The Scarlet Papers. Matthew Richardson

A proper espionage book in the style of writers such as DeMille and Ludlum.

Like all of the best books that have a historical element Richardson has used factual events, and some strong rumours to weave a brilliant fictional tale.

The Cold War is over but the British Secret Services still feel the humiliation of the Cambridge Five. There have been rumours for decades that there was at least one other double agent working for the Russians.

So when the legendary Spy Master Scarlet Queen contacts Max Archer with information on the “6th Man” he is more than intrigued.

Max is a 42 year old, History Lecturer at the London School of Economics. He’s had books published on the history of espionage and specialises in the Cold War era.

The problem is his life is in crisis. His wife just left him and got pregnant, his Professorship isn’t materialising, his publisher is chasing him for his latest book.

When Scarlett contacts him he sees it first as the way to improve his life. Then he realises that to write and publish the book would be breaking the National Secrets Act and has a wobble about writing it.
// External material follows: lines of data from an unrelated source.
-- ==== Sys2Proof/Laws/State.lean ====
section
/-! SUPPORT. One lemma per field and update of `State`, so that no proof unfolds a record update. -/

namespace Sys2Proof.Machine

variable (s : State)

@[simp] theorem State.note_params (a : Access) : (s.note a).params = s.params := rfl
@[simp] theorem State.note_ch (a : Access) : (s.note a).ch = s.ch := rfl
@[simp] theorem State.note_port (a : Access) : (s.note a).port = s.port := rfl
@[simp] theorem State.note_responses (a : Access) : (s.note a).responses = s.responses := rfl
@[simp] theorem State.note_accesses (a : Access) : (s.note a).accesses = s.accesses ++ [a] := rfl
@[simp] theorem State.note_inbox (a : Access) : (s.note a).inbox = s.inbox := rfl
@[simp] theorem State.note_draws (a : Access) : (s.note a).draws = s.draws := rfl

@[simp] theorem State.storeChunk_params (j v : Nat) : (s.storeChunk j v).params = s.params := rfl
@[simp] theorem State.storeChunk_ch (j v : Nat) : (s.storeChunk j v).ch = s.ch.put j (toWord (truncBits s.cap v)) := rfl
@[simp] theorem State.storeChunk_port (j v : Nat) : (s.storeChunk j v).port = s.port := rfl
@[simp] theorem State.storeChunk_responses (j v : Nat) : (s.storeChunk j v).responses = s.responses := rfl
@[simp] theorem State.storeChunk_accesses (j v : Nat) : (s.storeChunk j v).accesses = s.accesses := rfl
@[simp] theorem State.storeChunk_inbox (j v : Nat) : (s.storeChunk j v).inbox = s.inbox := rfl
@[simp] theorem State.storeChunk_draws (j v : Nat) : (s.storeChunk j v).draws = s.draws := rfl

@[simp] theorem State.memWrite_params (j v : Nat) : (s.memWrite j v).params = s.params := rfl
@[simp] theorem State.memWrite_ch (j v : Nat) : (s.memWrite j v).ch = s.ch.put j (toWord (truncBits s.cap v)) := rfl
@[simp] theorem State.memWrite_port (j v : Nat) : (s.memWrite j v).port = s.port := rfl
@[simp] theorem State.memWrite_responses (j v : Nat) : (s.memWrite j v).responses = s.responses := rfl
@[simp] theorem State.memWrite_accesses (j v : Nat) : (s.memWrite j v).accesses = s.accesses ++ [.write j (toWord (truncBits s.cap v))] := rfl
@[simp] theorem State.memWrite_inbox (j v : Nat) : (s.memWrite j v).inbox = s.inbox := rfl
@[simp] theorem State.memWrite_draws (j v : Nat) : (s.memWrite j v).draws = s.draws := rfl

@[simp] theorem State.answer_params (r : Response) : (s.answer r).params = s.params := rfl
@[simp] theorem State.answer_ch (r : Response) : (s.answer r).ch = s.ch := rfl
@[simp] theorem State.answer_port (r : Response) : (s.answer r).port = Command.idle := rfl
@[simp] theorem State.answer_responses (r : Response) : (s.answer r).responses = s.responses ++ [r] := rfl
@[simp] theorem State.answer_accesses (r : Response) : (s.answer r).accesses = s.accesses := rfl
@[simp] theorem State.answer_inbox (r : Response) : (s.answer r).inbox = s.inbox := rfl
@[simp] theorem State.answer_draws (r : Response) : (s.answer r).draws = s.draws := rfl

@[simp] theorem State.accept_params (c : Command) : (s.accept c).params = s.params := rfl
@[simp] theorem State.accept_ch (c : Command) : (s.accept c).ch = s.ch := rfl
@[simp] theorem State.accept_port (c : Command) : (s.accept c).port = c := rfl
@[simp] theorem State.accept_responses (c : Command) : (s.accept c).responses = s.responses := rfl
@[simp] theorem State.accept_accesses (c : Command) : (s.accept c).accesses = [] := rfl
@[simp] theorem State.accept_inbox (c : Command) : (s.accept c).inbox = s.inbox := rfl
@[simp] theorem State.accept_draws (c : Command) : (s.accept c).draws = s.draws := rfl

@[simp] theorem State.withFetchWord_params (nbits w : Nat) : (s.withFetchWord nbits w).params = s.params := rfl
@[simp] theorem State.withFetchWord_ch (nbits w : Nat) : (s.withFetchWord nbits w).ch = s.ch := rfl
@[simp] theorem State.withFetchWord_port (nbits w : Nat) : (s.withFetchWord nbits w).port = s.port := rfl
@[simp] theorem State.withFetchWord_responses (nbits w : Nat) : (s.withFetchWord nbits w).responses = s.responses := rfl
@[simp] theorem State.withFetchWord_accesses (nbits w : Nat) : (s.withFetchWord nbits w).accesses = s.accesses := rfl
@[simp] theorem State.withFetchWord_inbox (nbits w : Nat) : (s.withFetchWord nbits w).inbox = .command (commandOfWord nbits w) :: s.inbox := rfl
@[simp] theorem State.withFetchWord_draws (nbits w : Nat) : (s.withFetchWord nbits w).draws = s.draws := rfl

@[simp] theorem State.note_cap (a : Access) : (s.note a).cap = s.cap := rfl
@[simp] theorem State.note_rcap (a : Access) : (s.note a).rcap = s.rcap := rfl
@[simp] theorem State.storeChunk_cap (j v : Nat) : (s.storeChunk j v).cap = s.cap := rfl
@[simp] theorem State.storeChunk_rcap (j v : Nat) : (s.storeChunk j v).rcap = s.rcap := rfl
@[simp] theorem State.memWrite_cap (j v : Nat) : (s.memWrite j v).cap = s.cap := rfl
@[simp] theorem State.memWrite_rcap (j v : Nat) : (s.memWrite j v).rcap = s.rcap := rfl
@[simp] theorem State.answer_cap (r : Response) : (s.answer r).cap = s.cap := rfl
@[simp] theorem State.answer_rcap (r : Response) : (s.answer r).rcap = s.rcap := rfl
@[simp] theorem State.accept_cap (c : Command) : (s.accept c).cap = s.cap := rfl
@[simp] theorem State.accept_rcap (c : Command) : (s.accept c).rcap = s.rcap := rfl
@[simp] theorem State.withFetchWord_cap (nbits w : Nat) : (s.withFetchWord nbits w).cap = s.cap := rfl
@[simp] theorem State.withFetchWord_rcap (nbits w : Nat) : (s.withFetchWord nbits w).rcap = s.rcap := rfl

@[simp] theorem State.memRead_fst (j : Nat) : (s.memRead j).1 = s.chunk j := rfl
@[simp] theorem State.memRead_snd (j : Nat) : (s.memRead j).2 = s.note (.read j) := rfl

@[simp] theorem State.note_chunk (a : Access) (j : Nat) : (s.note a).chunk j = s.chunk j := rfl
@[simp] theorem State.answer_chunk (r : Response) (j : Nat) : (s.answer r).chunk j = s.chunk j := rfl
@[simp] theorem State.accept_chunk (c : Command) (j : Nat) : (s.accept c).chunk j = s.chunk j := rfl

@[simp] theorem State.ret_eq (p : Payload) : s.ret p = .next (s.answer (.ok p)) := rfl
@[simp] theorem State.raise_eq (k : ErrorKind) : s.raise k = .next (s.answer (.error k)) := rfl

@[simp] theorem State.resetWith_params (p : Params) : (State.resetWith p).params = p := rfl
@[simp] theorem State.resetWith_ch (p : Params) : (State.resetWith p).ch = ⟨0, []⟩ := rfl
@[simp] theorem State.resetWith_port (p : Params) : (State.resetWith p).port = Command.idle := rfl
@[simp] theorem State.resetWith_responses (p : Params) : (State.resetWith p).responses = [] := rfl

/-- The three ways an instruction ends are told apart by their constructor. -/
@[simp] theorem Outcome.next_inj (a b : State) :
    (Host.Outcome.next a : Host.Outcome State Fault Refusal) = .next b ↔ a = b :=
  ⟨fun h => by cases h; rfl, fun h => h ▸ rfl⟩

end Sys2Proof.Machine
end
At first Scarlett drips him information.

He demands more.

The Secret Services are aware of what’s happening and are in turmoils about if to stop the book being written, and if so how they are going to stop it.

A great read based in the modern day but with throwbacks to Scarlett’s career.

Twists and turns are scattered chapter by chapter. Spies, double and triple agents, duplicity, moralistic quandaries all add to the fascination of this story.

Publisher: Penguin. Publishing Date: 25th May 2023

You Can Run. Karen Cleveland

The one genre of book that I keep coming back to is the spy espionage stories.

Over the last few years good ones have become fewer are further between, in fact with the exception of people like Nelson Demille, and David Baldacci, since the demise of Tom Clancy’s original self written books, I have really struggled to find a good author in the genre.

Well that’s changed. Karen Cleveland has written a cracking thriller, which hopefully is the start of a great new series.

You can run is written in the first person from two peoples points of view.

Jill is a CIA analyst who helps to verify foreign agents credibility. The safety of her family is threatened unless she verifies a new Syrian assets, code name Falcon.

She does, but then she runs. Resigning from the Agency and creating a new identity she lives a peaceful life for 4 years.

Alex is a journalist and she receives an anonymous tip telling her that the CIA are receiving a lot of information from a Syrian asset that doesn’t exist.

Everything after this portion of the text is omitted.